A student at the University of Maryland died recently of an adenovirus-associated illness, the university said Tuesday. At least 11 children have died recently in New Jersey after an adenovirus outbreak at a health center there.

In a statement, U-Md. said it learned Nov. 1 of what it said was then an “isolated case” of adenovirus. However, the statement, issued by David McBride, head of the campus health center, said that since then five more cases have been reported of students with confirmed adenovirus-associated illness.

The student who died was identified by her father, Ian Paregol, as Olivia Paregol, 18, a freshman from Howard County, Md. She lived in a campus dormitory, her father said in an interview.

She was “free-spirited and friendly,” he said. “Everybody she came across loved her.”

She died Sunday in an intensive care unit at Johns Hopkins Hospital in Baltimore, he said.

Adenoviruses are common causes of colds, but certain strains can cause more serious illness. On Monday, the statement said, U-Md. learned that a specimen sent to the federal Centers for Disease Control and Prevention showed adenovirus 7. That strain can cause more serious problems and was implicated in the New Jersey outbreak.

Generally, U-Md. said, treatment for adenovirus illnesses includes rest, fluids and medicine to reduce fever.
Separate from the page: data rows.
-- ==== Sys2Proof/Laws/State.lean ====
section
/-! SUPPORT. What each update leaves as it was, field by field, and reading back what was written. -/

namespace Sys2Proof.Machine

open Sys2Proof

/-! ### Tables -/

@[simp] theorem look_put_same {α : Type} {n : Nat} (t : Vector α n) (i : Fin n) (x : α) : look (put t i x) i = x := by
  simp [look, put]

theorem look_put {α : Type} {n : Nat} (t : Vector α n) (i j : Fin n) (x : α) :
    look (put t i x) j = if i = j then x else look t j := by
  by_cases h : i = j
  · subst h; simp
  · have : i.val ≠ j.val := fun e => h (Fin.ext e)
    simp [look, put, h, this]

theorem Five.get_set {α : Type} (t : Five α) (a b : Aperture) (x : α) :
    (t.set a x).get b = if a = b then x else t.get b := by
  cases a <;> cases b <;> rfl

theorem Four.get_set {α : Type} (t : Four α) (a b : Door) (x : α) :
    (t.set a x).get b = if a = b then x else t.get b := by
  cases a <;> cases b <;> rfl

theorem Rears.get_set {α : Type} (t : Rears α) (a b : Rear) (x : α) :
    (t.set a x).get b = if a = b then x else t.get b := by
  cases a <;> cases b <;> rfl

theorem Fronts.get_set {α : Type} (t : Fronts α) (a b : Front) (x : α) :
    (t.set a x).get b = if a = b then x else t.get b := by
  cases a <;> cases b <;> rfl

theorem triggerIndex_inj {t u : Trigger} (h : triggerIndex t = triggerIndex u) : t = u := by
  revert h; cases t <;> cases u <;> decide

theorem latchAt_setLatch (a b : Aperture) (u : LatchUnit) (s : State) :
    latchAt (setLatch a u s) b = if a = b then u else latchAt s b := Five.get_set _ _ _ _

@[simp] theorem latchAt_setLatch_same (a : Aperture) (u : LatchUnit) (s : State) : latchAt (setLatch a u s) a = u := by
  rw [latchAt_setLatch]; simp

theorem childAt_setChild (a b : Rear) (c : ChildLock) (s : State) :
    childAt (setChild a c s) b = if a = b then c else childAt s b := Rears.get_set _ _ _ _

theorem windowAt_setWindow (a b : Door) (w : Window) (s : State) :
    windowAt (setWindow a w s) b = if a = b then w else windowAt s b := Four.get_set _ _ _ _

@[simp] theorem windowAt_setWindow_same (d : Door) (w : Window) (s : State) : windowAt (setWindow d w s) d = w := by
  rw [windowAt_setWindow]; simp

theorem keyAt_setKey (i j : Fin 8) (k : KeyRecord) (s : State) :
    keyAt (setKey i k s) j = if i = j then k else keyAt s j := look_put _ _ _ _

@[simp] theorem keyAt_setKey_same (i : Fin 8) (k : KeyRecord) (s : State) : keyAt (setKey i k s) i = k := by
  rw [keyAt_setKey]; simp

theorem runAt_setRun (t u : Trigger) (r : Option Run) (s : State) :
    runAt (setRun t r s) u = if t = u then r else runAt s u := by
  have h := look_put s.engine.runs (triggerIndex t) (triggerIndex u) r
  rw [show runAt (setRun t r s) u = look (put s.engine.runs (triggerIndex t) r) (triggerIndex u) from rfl, h]
  by_cases e : t = u
  · subst e; simp
  · have : triggerIndex t ≠ triggerIndex u := fun x => e (triggerIndex_inj x)
    simp [e, this, runAt]

@[simp] theorem runAt_setRun_same (t : Trigger) (r : Option Run) (s : State) : runAt (setRun t r s) t = r := by
  rw [runAt_setRun]; simp

/-! ### setLatch -/

@[simp] theorem setLatch_now (a : Aperture) (u : LatchUnit) (s : State) : (setLatch a u s).now = s.now := rfl
@[simp] theorem setLatch_power (a : Aperture) (u : LatchUnit) (s : State) : (setLatch a u s).power = s.power := rfl
@[simp] theorem setLatch_keys (a : Aperture) (u : LatchUnit) (s : State) : (setLatch a u s).keys = s.keys := rfl
@[simp] theorem setLatch_entry (a : Aperture) (u : LatchUnit) (s : State) : (setLatch a u s).entry = s.entry := rfl
@[simp] theorem setLatch_inputs (a : Aperture) (u : LatchUnit) (s : State) : (setLatch a u s).inputs = s.inputs := rfl
@[simp] theorem setLatch_vehicle (a : Aperture) (u : LatchUnit) (s : State) : (setLatch a u s).vehicle = s.vehicle := rfl
@[simp] theorem setLatch_windows (a : Aperture) (u : LatchUnit) (s : State) : (setLatch a u s).windows = s.windows := rfl
@[simp] theorem setLatch_engine (a : Aperture) (u : LatchUnit) (s : State) : (setLatch a u s).engine = s.engine := rfl
@[simp] theorem setLatch_link (a : Aperture) (u : LatchUnit) (s : State) : (setLatch a u s).link = s.link := rfl
@[simp] theorem setLatch_sup (a : Aperture) (u : LatchUnit) (s : State) : (setLatch a u s).sup = s.sup := rfl
@[simp] theorem setLatch_store (a : Aperture) (u : LatchUnit) (s : State) : (setLatch a u s).store = s.store := rfl
@[simp] theorem setLatch_mail (a : Aperture) (u : LatchUnit) (s : State) : (setLatch a u s).mail = s.mail := rfl
@[simp] theorem setLatch_free (a : Aperture) (u : LatchUnit) (s : State) : (setLatch a u s).free = s.free := rfl
@[simp] theorem setLatch_pending (a : Aperture) (u : LatchUnit) (s : State) : (setLatch a u s).pending = s.pending := rfl

/-! ### setChild -/

@[simp] theorem setChild_now (r : Rear) (c : ChildLock) (s : State) : (setChild r c s).now = s.now := rfl
@[simp] theorem setChild_power (r : Rear) (c : ChildLock) (s : State) : (setChild r c s).power = s.power := rfl
@[simp] theorem setChild_keys (r : Rear) (c : ChildLock) (s : State) : (setChild r c s).keys = s.keys := rfl
@[simp] theorem setChild_entry (r : Rear) (c : ChildLock) (s : State) : (setChild r c s).entry = s.entry := rfl
@[simp] theorem setChild_inputs (r : Rear) (c : ChildLock) (s : State) : (setChild r c s).inputs = s.inputs := rfl
@[simp] theorem setChild_vehicle (r : Rear) (c : ChildLock) (s : State) : (setChild r c s).vehicle = s.vehicle := rfl
@[simp] theorem setChild_windows (r : Rear) (c : ChildLock) (s : State) : (setChild r c s).windows = s.windows := rfl
@[simp] theorem setChild_engine (r : Rear) (c : ChildLock) (s : State) : (setChild r c s).engine = s.engine := rfl
@[simp] theorem setChild_link (r : Rear) (c : ChildLock) (s : State) : (setChild r c s).link = s.link := rfl
@[simp] theorem setChild_sup (r : Rear) (c : ChildLock) (s : State) : (setChild r c s).sup = s.sup := rfl
@[simp] theorem setChild_store (r : Rear) (c : ChildLock) (s : State) : (setChild r c s).store = s.store := rfl
@[simp] theorem setChild_mail (r : Rear) (c : ChildLock) (s : State) : (setChild r c s).mail = s.mail := rfl
@[simp] theorem setChild_free (r : Rear) (c : ChildLock) (s : State) : (setChild r c s).free = s.free := rfl
@[simp] theorem setChild_pending (r : Rear) (c : ChildLock) (s : State) : (setChild r c s).pending = s.pending := rfl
Unfortunately, the university said, no medication exists for adenovirus infection outside hospitals.

It said vigilance was extremely important for those with chronic medical problems such as asthma, diabetes or illnesses that lower the immune system or for those taking medicine that weakens the immune system.

Symptoms listed by the CDC included colds, sore throats and fever. U-Md. said they should not be ignored, and a doctor should be seen within 48 hours.

In addition to issuing the notice and encouraging prevention, U-Md. said departments across campus began stepped-up cleaning of “high-touch” surfaces this month.

Since learning of the Nov. 1 case, the U-Md. statement said, campus health officials have been closely monitoring for cases in coordination with the Maryland Department of Health and Prince George’s County Health Department by testing students at the health center and advising testing at facilities where ill students have been admitted.

The statement said the campus health center staff has been on high alert and the center has “reached out to medical facilities in the area to heighten awareness of this illness.”

In the New Jersey outbreak, health officials there said the deaths were among 35 adenovirus 7 cases at a nursing and rehabilitation center in Haskell.

On its website, the CDC recommended preventive measures that include frequent washing; avoidance of touching eyes, nose or mouth with unwashed hands; and avoiding close contact with people who are ill.

Olivia Paregol had lived in a dormitory, Elkton Hall, where mold was discovered this year. The university has said that it appeared that no consistent connection existed between mold exposure and the incidents of adenovirus.